---------- RECORDS SUPPLIED ----------

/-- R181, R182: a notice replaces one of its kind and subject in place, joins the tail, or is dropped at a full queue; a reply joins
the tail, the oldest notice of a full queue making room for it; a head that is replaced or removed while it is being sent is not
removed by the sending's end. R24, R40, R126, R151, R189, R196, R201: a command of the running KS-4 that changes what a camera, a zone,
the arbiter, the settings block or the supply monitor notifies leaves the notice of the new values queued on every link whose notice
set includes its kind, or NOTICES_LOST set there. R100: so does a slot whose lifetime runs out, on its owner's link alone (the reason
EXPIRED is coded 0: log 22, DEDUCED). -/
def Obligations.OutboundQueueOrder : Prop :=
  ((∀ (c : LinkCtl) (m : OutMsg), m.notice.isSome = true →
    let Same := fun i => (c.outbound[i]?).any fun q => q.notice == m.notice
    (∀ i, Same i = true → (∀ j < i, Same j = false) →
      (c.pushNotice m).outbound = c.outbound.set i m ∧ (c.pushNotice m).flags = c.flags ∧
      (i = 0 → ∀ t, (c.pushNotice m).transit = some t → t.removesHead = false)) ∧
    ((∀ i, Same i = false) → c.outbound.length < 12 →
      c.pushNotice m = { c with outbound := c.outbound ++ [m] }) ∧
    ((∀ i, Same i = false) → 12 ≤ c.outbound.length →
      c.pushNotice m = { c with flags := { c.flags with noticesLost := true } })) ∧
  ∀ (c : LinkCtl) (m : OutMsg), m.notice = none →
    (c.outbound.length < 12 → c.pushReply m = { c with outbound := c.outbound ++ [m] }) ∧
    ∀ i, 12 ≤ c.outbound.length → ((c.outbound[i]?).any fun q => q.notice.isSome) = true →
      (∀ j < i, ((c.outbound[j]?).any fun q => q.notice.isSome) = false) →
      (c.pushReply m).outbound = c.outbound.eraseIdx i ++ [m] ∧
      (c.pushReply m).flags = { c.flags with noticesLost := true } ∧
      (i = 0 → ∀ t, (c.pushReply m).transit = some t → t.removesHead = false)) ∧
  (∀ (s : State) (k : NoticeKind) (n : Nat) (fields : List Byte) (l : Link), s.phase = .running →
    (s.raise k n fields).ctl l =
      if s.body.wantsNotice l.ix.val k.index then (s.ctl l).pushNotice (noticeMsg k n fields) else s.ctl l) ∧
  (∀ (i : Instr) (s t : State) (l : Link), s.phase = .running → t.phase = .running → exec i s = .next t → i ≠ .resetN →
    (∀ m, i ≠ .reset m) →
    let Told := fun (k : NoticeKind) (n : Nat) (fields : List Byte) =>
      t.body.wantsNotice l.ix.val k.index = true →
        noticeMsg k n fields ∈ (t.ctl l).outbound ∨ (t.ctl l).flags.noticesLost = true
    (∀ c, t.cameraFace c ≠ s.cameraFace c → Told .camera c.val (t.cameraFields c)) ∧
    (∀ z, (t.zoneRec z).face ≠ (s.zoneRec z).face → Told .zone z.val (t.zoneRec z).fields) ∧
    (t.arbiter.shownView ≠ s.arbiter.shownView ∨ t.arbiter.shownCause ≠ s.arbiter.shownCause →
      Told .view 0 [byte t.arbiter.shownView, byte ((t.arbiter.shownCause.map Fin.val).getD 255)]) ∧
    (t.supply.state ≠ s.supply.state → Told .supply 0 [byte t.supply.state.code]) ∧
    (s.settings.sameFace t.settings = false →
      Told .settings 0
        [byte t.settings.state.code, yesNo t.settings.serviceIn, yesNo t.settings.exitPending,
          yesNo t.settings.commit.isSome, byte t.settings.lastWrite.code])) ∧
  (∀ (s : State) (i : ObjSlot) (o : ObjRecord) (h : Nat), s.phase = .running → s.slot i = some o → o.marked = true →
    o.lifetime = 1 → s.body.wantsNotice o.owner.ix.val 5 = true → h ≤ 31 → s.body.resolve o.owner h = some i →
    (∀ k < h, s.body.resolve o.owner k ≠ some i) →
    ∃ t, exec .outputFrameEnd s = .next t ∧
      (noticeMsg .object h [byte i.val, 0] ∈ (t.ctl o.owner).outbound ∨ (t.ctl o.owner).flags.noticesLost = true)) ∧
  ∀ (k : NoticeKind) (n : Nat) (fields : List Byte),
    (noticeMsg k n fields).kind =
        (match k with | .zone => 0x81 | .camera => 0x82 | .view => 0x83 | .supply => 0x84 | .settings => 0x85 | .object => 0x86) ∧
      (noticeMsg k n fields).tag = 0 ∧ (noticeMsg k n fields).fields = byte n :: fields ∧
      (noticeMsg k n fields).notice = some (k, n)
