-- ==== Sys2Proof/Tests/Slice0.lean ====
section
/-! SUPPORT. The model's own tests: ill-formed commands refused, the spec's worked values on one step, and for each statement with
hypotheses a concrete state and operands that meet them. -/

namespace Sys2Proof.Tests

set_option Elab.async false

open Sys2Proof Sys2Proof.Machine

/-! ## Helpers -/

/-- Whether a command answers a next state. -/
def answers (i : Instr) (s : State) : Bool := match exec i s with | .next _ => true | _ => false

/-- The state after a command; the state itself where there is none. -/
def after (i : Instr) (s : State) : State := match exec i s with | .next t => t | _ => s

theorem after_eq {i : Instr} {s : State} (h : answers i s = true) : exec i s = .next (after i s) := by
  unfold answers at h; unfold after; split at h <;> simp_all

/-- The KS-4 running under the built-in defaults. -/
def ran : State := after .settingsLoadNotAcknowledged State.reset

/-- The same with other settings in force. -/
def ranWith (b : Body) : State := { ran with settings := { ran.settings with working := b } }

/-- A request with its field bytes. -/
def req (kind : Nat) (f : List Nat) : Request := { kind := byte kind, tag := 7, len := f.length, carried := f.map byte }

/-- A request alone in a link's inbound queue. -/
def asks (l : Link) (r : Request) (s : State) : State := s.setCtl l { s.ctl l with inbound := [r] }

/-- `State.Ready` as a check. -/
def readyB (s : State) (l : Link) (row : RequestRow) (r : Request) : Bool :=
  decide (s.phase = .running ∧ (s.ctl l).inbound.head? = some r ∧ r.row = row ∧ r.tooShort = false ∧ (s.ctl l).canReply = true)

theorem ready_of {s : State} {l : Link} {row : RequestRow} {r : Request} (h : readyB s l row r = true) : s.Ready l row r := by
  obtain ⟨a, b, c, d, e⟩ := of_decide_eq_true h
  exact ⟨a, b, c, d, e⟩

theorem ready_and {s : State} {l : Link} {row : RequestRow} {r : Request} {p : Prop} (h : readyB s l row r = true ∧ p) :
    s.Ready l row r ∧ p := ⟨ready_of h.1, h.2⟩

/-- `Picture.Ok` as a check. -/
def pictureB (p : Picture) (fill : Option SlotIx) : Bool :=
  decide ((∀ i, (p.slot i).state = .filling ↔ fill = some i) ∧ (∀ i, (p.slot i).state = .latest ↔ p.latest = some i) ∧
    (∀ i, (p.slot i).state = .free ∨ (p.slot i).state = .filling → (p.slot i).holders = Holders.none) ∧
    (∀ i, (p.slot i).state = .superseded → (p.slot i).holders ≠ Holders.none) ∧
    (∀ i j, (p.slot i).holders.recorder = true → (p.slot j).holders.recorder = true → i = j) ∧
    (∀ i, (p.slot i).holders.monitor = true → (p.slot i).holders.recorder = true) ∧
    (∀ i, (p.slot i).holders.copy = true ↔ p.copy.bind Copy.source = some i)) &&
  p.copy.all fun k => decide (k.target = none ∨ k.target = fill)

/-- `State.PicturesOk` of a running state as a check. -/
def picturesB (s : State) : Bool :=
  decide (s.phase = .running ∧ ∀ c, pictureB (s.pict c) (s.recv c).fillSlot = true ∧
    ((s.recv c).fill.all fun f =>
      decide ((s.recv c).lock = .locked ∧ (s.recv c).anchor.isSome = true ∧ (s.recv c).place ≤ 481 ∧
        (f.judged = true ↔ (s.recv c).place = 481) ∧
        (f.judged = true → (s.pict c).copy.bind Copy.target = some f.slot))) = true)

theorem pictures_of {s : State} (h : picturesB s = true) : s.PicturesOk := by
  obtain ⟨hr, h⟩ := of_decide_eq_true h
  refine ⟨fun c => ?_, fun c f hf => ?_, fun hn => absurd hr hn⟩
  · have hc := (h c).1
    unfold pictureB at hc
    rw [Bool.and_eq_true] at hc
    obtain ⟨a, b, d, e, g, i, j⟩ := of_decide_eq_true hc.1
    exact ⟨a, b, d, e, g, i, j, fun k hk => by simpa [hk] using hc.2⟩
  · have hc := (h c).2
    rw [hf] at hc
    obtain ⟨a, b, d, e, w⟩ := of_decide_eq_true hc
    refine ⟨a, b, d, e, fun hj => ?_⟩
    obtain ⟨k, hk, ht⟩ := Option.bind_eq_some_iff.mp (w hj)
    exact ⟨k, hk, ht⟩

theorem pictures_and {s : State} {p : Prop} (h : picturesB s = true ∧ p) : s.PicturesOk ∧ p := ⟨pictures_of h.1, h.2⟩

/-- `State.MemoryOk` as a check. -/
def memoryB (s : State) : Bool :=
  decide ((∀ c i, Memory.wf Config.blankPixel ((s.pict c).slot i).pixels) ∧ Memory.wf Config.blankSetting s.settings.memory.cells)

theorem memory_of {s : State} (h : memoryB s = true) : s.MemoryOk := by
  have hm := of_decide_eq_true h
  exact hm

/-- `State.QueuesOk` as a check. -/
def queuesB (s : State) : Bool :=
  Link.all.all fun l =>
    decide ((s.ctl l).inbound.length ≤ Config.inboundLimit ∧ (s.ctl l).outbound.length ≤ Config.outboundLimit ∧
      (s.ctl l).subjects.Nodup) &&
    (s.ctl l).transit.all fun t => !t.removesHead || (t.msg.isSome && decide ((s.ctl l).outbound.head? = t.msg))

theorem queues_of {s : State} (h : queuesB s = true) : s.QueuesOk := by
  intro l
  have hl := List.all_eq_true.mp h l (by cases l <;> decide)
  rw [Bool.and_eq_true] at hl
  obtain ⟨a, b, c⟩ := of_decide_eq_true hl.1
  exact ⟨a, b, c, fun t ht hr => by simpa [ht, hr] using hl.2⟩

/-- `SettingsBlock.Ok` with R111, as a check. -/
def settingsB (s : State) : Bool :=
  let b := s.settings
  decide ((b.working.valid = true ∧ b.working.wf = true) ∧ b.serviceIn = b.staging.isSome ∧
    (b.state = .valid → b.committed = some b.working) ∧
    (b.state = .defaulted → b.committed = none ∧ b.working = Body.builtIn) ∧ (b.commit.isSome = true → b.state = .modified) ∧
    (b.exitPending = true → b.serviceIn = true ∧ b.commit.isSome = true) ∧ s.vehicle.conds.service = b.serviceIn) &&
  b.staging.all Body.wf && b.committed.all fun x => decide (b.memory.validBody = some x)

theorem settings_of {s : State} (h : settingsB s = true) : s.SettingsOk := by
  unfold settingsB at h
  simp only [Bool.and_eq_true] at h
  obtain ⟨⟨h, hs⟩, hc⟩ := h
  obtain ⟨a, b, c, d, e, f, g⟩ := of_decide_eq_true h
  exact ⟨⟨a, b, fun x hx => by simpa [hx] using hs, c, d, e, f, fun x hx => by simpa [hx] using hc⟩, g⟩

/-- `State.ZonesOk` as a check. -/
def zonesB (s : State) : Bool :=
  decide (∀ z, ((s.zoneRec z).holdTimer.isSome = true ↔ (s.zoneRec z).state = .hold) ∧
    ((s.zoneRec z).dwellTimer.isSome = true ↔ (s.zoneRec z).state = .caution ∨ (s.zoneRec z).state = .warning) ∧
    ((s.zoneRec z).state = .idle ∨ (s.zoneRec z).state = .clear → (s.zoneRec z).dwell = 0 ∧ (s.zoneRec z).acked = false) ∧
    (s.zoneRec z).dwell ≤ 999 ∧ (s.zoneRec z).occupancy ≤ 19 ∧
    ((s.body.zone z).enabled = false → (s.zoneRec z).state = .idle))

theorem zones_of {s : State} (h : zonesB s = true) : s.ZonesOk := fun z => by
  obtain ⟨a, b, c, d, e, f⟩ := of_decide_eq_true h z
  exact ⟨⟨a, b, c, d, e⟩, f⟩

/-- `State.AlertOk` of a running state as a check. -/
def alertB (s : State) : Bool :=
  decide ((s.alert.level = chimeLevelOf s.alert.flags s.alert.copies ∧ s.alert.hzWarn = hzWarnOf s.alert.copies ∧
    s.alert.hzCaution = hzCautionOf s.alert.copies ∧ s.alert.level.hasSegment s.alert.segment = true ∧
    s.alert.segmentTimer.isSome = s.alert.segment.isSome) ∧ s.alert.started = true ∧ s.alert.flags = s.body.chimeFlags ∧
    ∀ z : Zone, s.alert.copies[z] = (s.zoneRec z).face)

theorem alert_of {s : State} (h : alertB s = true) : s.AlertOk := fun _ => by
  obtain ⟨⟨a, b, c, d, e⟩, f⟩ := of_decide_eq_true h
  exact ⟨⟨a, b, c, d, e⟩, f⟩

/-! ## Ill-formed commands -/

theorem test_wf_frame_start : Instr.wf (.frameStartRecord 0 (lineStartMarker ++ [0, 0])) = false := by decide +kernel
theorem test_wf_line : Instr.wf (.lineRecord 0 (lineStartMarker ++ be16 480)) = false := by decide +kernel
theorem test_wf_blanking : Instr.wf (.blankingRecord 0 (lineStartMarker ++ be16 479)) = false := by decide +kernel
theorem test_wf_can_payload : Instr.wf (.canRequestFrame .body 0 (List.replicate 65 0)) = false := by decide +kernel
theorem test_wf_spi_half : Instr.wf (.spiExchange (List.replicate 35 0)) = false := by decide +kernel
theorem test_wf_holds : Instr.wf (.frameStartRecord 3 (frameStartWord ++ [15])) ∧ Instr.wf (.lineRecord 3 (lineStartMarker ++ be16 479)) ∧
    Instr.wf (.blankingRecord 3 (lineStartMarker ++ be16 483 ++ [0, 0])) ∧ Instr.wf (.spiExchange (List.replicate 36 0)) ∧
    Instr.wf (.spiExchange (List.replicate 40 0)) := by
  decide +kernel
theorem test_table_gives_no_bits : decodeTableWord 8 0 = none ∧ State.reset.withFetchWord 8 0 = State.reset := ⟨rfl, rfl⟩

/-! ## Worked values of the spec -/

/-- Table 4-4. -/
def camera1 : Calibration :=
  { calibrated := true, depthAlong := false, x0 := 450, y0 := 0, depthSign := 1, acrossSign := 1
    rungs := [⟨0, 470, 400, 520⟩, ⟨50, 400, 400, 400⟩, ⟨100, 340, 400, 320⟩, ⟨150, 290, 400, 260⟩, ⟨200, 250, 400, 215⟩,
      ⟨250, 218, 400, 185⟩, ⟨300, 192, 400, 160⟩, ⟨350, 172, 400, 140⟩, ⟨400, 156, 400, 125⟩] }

----------

INSTRUCTIONS TO FOLLOW:
Please set down again, word for word, only the lines from the start of the entries through the line with "the tail, the", both ends included.

ANSWER BOX:
/-- R181, R182: a notice replaces one of its kind and subject in place, joins the tail, or is dropped at a full queue; a reply joins
the tail, the oldest notice of a full queue making room for it; a head that is replaced or removed while it is being sent is not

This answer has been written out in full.